### Exercise brief
Could you filter the data below down to the lines that hold the word "boot"?
[Opening Dataset content section]
-- ==== Sys2Proof/Laws/Events.lean ====
section
/-! SUPPORT. Raising an event changes nothing but the event ring, the counters of events and of frames sent, and the trace. -/

namespace Sys2Proof.Machine
open Sys2Proof

theorem EventsOnly.refl (s : State) : EventsOnly s s := ⟨rfl, fun _ _ => rfl, [], rfl, by simp⟩

theorem EventsOnly.trans {a b c : State} (h : EventsOnly a b) (k : EventsOnly b c) : EventsOnly a c := by
  obtain ⟨h1, h2, l, h3, h4⟩ := h
  obtain ⟨k1, k2, m, k3, k4⟩ := k
  refine ⟨k1.trans h1, fun i hi => (k2 i hi).trans (h2 i hi), m ++ l, by rw [k3, h3, List.append_assoc], fun o ho => ?_⟩
  rcases List.mem_append.1 ho with ho | ho
  · exact k4 o ho
  · exact h4 o ho

/-- A counter of the events rises. -/
theorem countBy_eventsOnly {code : Nat} (idx n : Nat) (s : State) (hc : code ∈ eventCounters) (hi : idx < 65536) :
    EventsOnly s (countBy code idx n s) := by
  refine ⟨rfl, fun k hk => ?_, [], rfl, by simp⟩
  unfold countBy
  refine get_put_ne _ _ _ ?_
  rintro rfl
  apply hk
  have : counterKey code idx / 65536 = code := by unfold counterKey; omega
  rwa [this]

/-- An event frame is handed to a port's MAC. -/
theorem sendEvt_eventsOnly {p : Nat} (hp : p < 65536) (m : Mac) (e : Event) (s : State) : EventsOnly s (sendEvt p m e s) := by
  unfold sendEvt macSend
  split
  · refine EventsOnly.trans (EventsOnly.trans (b := emit (.evtFrame p m e) s) ?_ (countBy_eventsOnly (code := 0x901) _ 1 _ (by decide) hp))
      (countBy_eventsOnly _ _ _ (by decide) hp)
    exact ⟨rfl, fun _ _ => rfl, [.evtFrame p m e], rfl, fun o ho => ⟨p, m, e, by simpa using ho⟩⟩
  · exact countBy_eventsOnly (code := 0x908) _ 1 _ (by decide) hp

theorem writeEvent_eventsOnly (code unit : Nat) (beat : Stamp) (payload : List Fld) (s : State) :
    EventsOnly s (writeEvent code unit beat payload s) := by
  unfold writeEvent
  dsimp only
  split
  · refine EventsOnly.trans ?_ (sendEvt_eventsOnly (by omega) _ _ _)
    exact ⟨rfl, fun _ _ => rfl, [], rfl, by simp⟩
  · exact ⟨rfl, fun _ _ => rfl, [], rfl, by simp⟩

/-- Raising an event changes only what belongs to events (R404). -/
theorem raiseAt_eventsOnly (code unit : Nat) (beat : Stamp) (payload : List Fld) (s : State) :
    EventsOnly s (raiseAt code unit beat payload s) := by
  unfold raiseAt
  extract_lets m f
  split
  · exact countBy_eventsOnly _ 1 _ (by decide) (by decide)
  · split
    · exact EventsOnly.trans (b := { s with nose := { s.nose with evtLost := s.nose.evtLost + 1 } })
        ⟨rfl, fun _ _ => rfl, [], rfl, by simp⟩ (countBy_eventsOnly _ 1 _ (by decide) (by decide))
    · exact writeEvent_eventsOnly _ _ _ _ _

theorem raiseEv_eventsOnly (code unit : Nat) (payload : List Fld) (s : State) : EventsOnly s (raiseEv code unit payload s) :=
  raiseAt_eventsOnly _ _ _ _ _

/-- Raising an event leaves every unit's own state as it was. -/
theorem EventsOnly.units {s t : State} (h : EventsOnly s t) :
    t.boot = s.boot ∧ t.bar0 = s.bar0 ∧ t.frm = s.frm ∧ t.tb = s.tb ∧ t.lnk = s.lnk ∧ t.efe = s.efe ∧ t.stu = s.stu ∧ t.sic = s.sic
      ∧ t.ae = s.ae ∧ t.sq = s.sq ∧ t.dd = s.dd ∧ t.fhp = s.fhp ∧ t.mem = s.mem ∧ t.twn = s.twn ∧ t.err = s.err ∧ t.tst = s.tst
      ∧ t.pins = s.pins ∧ t.fresh = s.fresh ∧ t.pending = s.pending := by
  have e := h.1
  exact ⟨congrArg (·.boot) e, congrArg (·.bar0) e, congrArg (·.frm) e, congrArg (·.tb) e, congrArg (·.lnk) e, congrArg (·.efe) e,
    congrArg (·.stu) e, congrArg (·.sic) e, congrArg (·.ae) e, congrArg (·.sq) e, congrArg (·.dd) e, congrArg (·.fhp) e,
    congrArg (·.mem) e, congrArg (·.twn) e, congrArg (·.err) e, congrArg (·.tst) e, congrArg (·.pins) e, congrArg (·.fresh) e,
    congrArg (·.pending) e⟩

/-- Raising an event leaves a counter that does not belong to events. -/
theorem EventsOnly.counter {s t : State} (h : EventsOnly s t) {code idx : Nat} (hc : code ∉ eventCounters) (hi : idx < 65536) :
    counterGet t code idx = counterGet s code idx := by
  refine h.2.1 _ ?_
  have : counterKey code idx / 65536 = code := by unfold counterKey; omega
  rwa [this]

end Sys2Proof.Machine
end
[Closing Dataset content section]
### Solution to this problem
    t.boot = s.boot ∧ t.bar0 = s.bar0 ∧ t.frm = s.frm ∧ t.tb = s.tb ∧ t.lnk = s.lnk ∧ t.efe = s.efe ∧ t.stu = s.stu ∧ t.sic = s.sic
  exact ⟨congrArg (·.boot) e, congrArg (·.bar0) e, congrArg (·.frm) e, congrArg (·.tb) e, congrArg (·.lnk) e, congrArg (·.efe) e,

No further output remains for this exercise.